Une telle ouverture ne signifierait pas une dérégulation du secteur. Elle traduirait au contraire un renforcement de la puissance publique dans sa fonction essentielle : fixer les règles, contrôler leur application, protéger les créateurs.trices et garantir que chaque organisme exerce sa mission dans l’intérêt collectif.
Dans cette configuration, le BUBEDRA pourrait lui-même évoluer. Plutôt que d’être l’unique opérateur chargé d’exécuter l’ensemble des missions, il pourrait devenir l’institution pivot de la gouvernance nationale des droits d’auteur : coordination des bases de données, interconnexion numérique des registres, coopération internationale, représentation du Bénin auprès des réseaux de gestion collective, observatoire économique des industries culturelles et autorité technique de référence.

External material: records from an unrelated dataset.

-- ==== Sys2Proof/Machine/PalmCode.lean ====
section
/-! DEFINITION. The instruction words of a Palm: the opcodes of R204 and the fields of R203. -/

namespace Sys2Proof.Machine

/-- The opcodes of R204. -/
inductive PalmOp where
  | nop | ld | st | ldw | ldwo | stw | wcp | lds | ldh | sts | srd | idxr | idxc
  | fadd | fsub | fmul | fma | fnma | fdiv | fsqrt | frsq | fmax | fmin | fabs | fneg | fcps | fscl
  | fexp2 | flog2 | rndbf | rnde4 | iadd | iand | cvtfi | cvtif | fcmp | fcls | pand | por | pnot | sel | mov
  | bsum | bssq | bmax | bmin | bcnt | accs
  deriving DecidableEq, Repr, Inhabited

namespace PalmOp

def code : PalmOp → BitVec 8
  | nop => 0x00 | ld => 0x01 | st => 0x02 | ldw => 0x03 | ldwo => 0x04 | stw => 0x05 | wcp => 0x06 | lds => 0x07
  | ldh => 0x08 | sts => 0x09 | srd => 0x0A | idxr => 0x0B | idxc => 0x0C
  | fadd => 0x10 | fsub => 0x11 | fmul => 0x12 | fma => 0x13 | fnma => 0x14 | fdiv => 0x15 | fsqrt => 0x16
  | frsq => 0x17 | fmax => 0x18 | fmin => 0x19 | fabs => 0x1A | fneg => 0x1B | fcps => 0x1C | fscl => 0x1D
  | fexp2 => 0x20 | flog2 => 0x21 | rndbf => 0x24 | rnde4 => 0x25
  | iadd => 0x30 | iand => 0x31 | cvtfi => 0x32 | cvtif => 0x33
  | fcmp => 0x40 | fcls => 0x41 | pand => 0x42 | por => 0x43 | pnot => 0x44 | sel => 0x45 | mov => 0x46
  | bsum => 0x50 | bssq => 0x51 | bmax => 0x52 | bmin => 0x53 | bcnt => 0x54 | accs => 0x55

/-- Every opcode. -/
def all : List PalmOp :=
  [nop, ld, st, ldw, ldwo, stw, wcp, lds, ldh, sts, srd, idxr, idxc,
   fadd, fsub, fmul, fma, fnma, fdiv, fsqrt, frsq, fmax, fmin, fabs, fneg, fcps, fscl,
   fexp2, flog2, rndbf, rnde4, iadd, iand, cvtfi, cvtif, fcmp, fcls, pand, por, pnot, sel, mov,
   bsum, bssq, bmax, bmin, bcnt, accs]

/-- The opcode of a code; none where R204 has none. -/
def ofCode (c : BitVec 8) : Option PalmOp := all.find? fun o => o.code == c

/-- Permitted in the body, the prologue, the epilogue (R204). -/
def inBody : PalmOp → Bool
  | lds | ldh | sts => false
  | _ => true
def inPrologue : PalmOp → Bool
  | nop | lds | ldh | fadd | fsub | fmul | fma | fnma | fdiv | fsqrt | frsq | fmax | fmin | fabs | fneg | fcps | fscl
  | fexp2 | flog2 | iadd | iand | cvtfi | cvtif | mov => true
  | _ => false
def inEpilogue : PalmOp → Bool
  | lds | ldh => false
  | sts => true
  | o => o.inPrologue

/-- Draw-consuming instructions (R209). -/
def draws : PalmOp → Bool
  | stw | st | srd | rndbf | rnde4 => true
  | _ => false

end PalmOp

/-- The word of an instruction (R203). -/
def encodePalm (o : PalmOp) (x : PalmArgs) : W64 :=
  x.imm ++ (0 : BitVec 5) ++ BitVec.ofBool x.sc ++ BitVec.ofBool x.sb ++ BitVec.ofBool x.sa ++ x.m ++ BitVec.ofBool x.ge
    ++ BitVec.ofBool x.gn ++ x.g ++ x.c ++ x.b ++ x.a ++ x.d ++ o.code

/-- The fields of a word (R203). -/
def palmArgs (w : W64) : PalmArgs :=
  { d := w.extractLsb' 8 6, a := w.extractLsb' 14 6, b := w.extractLsb' 20 6, c := w.extractLsb' 26 6,
    g := w.extractLsb' 32 3, gn := w.getLsbD 35, ge := w.getLsbD 36, m := w.extractLsb' 37 3,
    sa := w.getLsbD 40, sb := w.getLsbD 41, sc := w.getLsbD 42, imm := w.extractLsb' 48 16 }

/-- A word read: nothing where its opcode is unknown or bits [47:43] are not zero (R201, R203). -/
def decodePalm (w : W64) : Option (PalmOp × PalmArgs) :=
  if w.extractLsb' 43 5 = 0 then (PalmOp.ofCode (w.extractLsb' 0 8)).map fun o => (o, palmArgs w) else none

end Sys2Proof.Machine
end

Ce changement de paradigme déplacerait le centre de gravité du système : d’une logique de concentration des missions vers une logique de régulation des compétences.
À l’heure où le Gouvernement béninois affirme sa volonté de faire des industries culturelles un levier de croissance, d’emploi et d’attractivité économique, la réforme de la gouvernance des droits d’auteur apparaît comme un investissement institutionnel. Car une économie créative performante dépend tout autant des talents que de la qualité des institutions qui organisent, sécurisent et valorisent durablement la création.
AU FINAL
Au vu de la volonté du Bénin à dynamiser sa politique culturelle, il est crucial plus que jamais d’assurer la qualité du suivi et de pérennité des droits de ses artistes. Pour que cette énergie créative devienne une véritable économie, elle doit pouvoir s’appuyer sur des institutions capables de suivre le rythme des transformations mondiales. Le BUBEDRA doit donc évoluer. C’est-à-dire aller au-delà d’être un organisme de perception des droits, avec une plateforme de suivi des redevances mais comme une infrastructure stratégique, adéquate, inclusive au service de la création béninoise.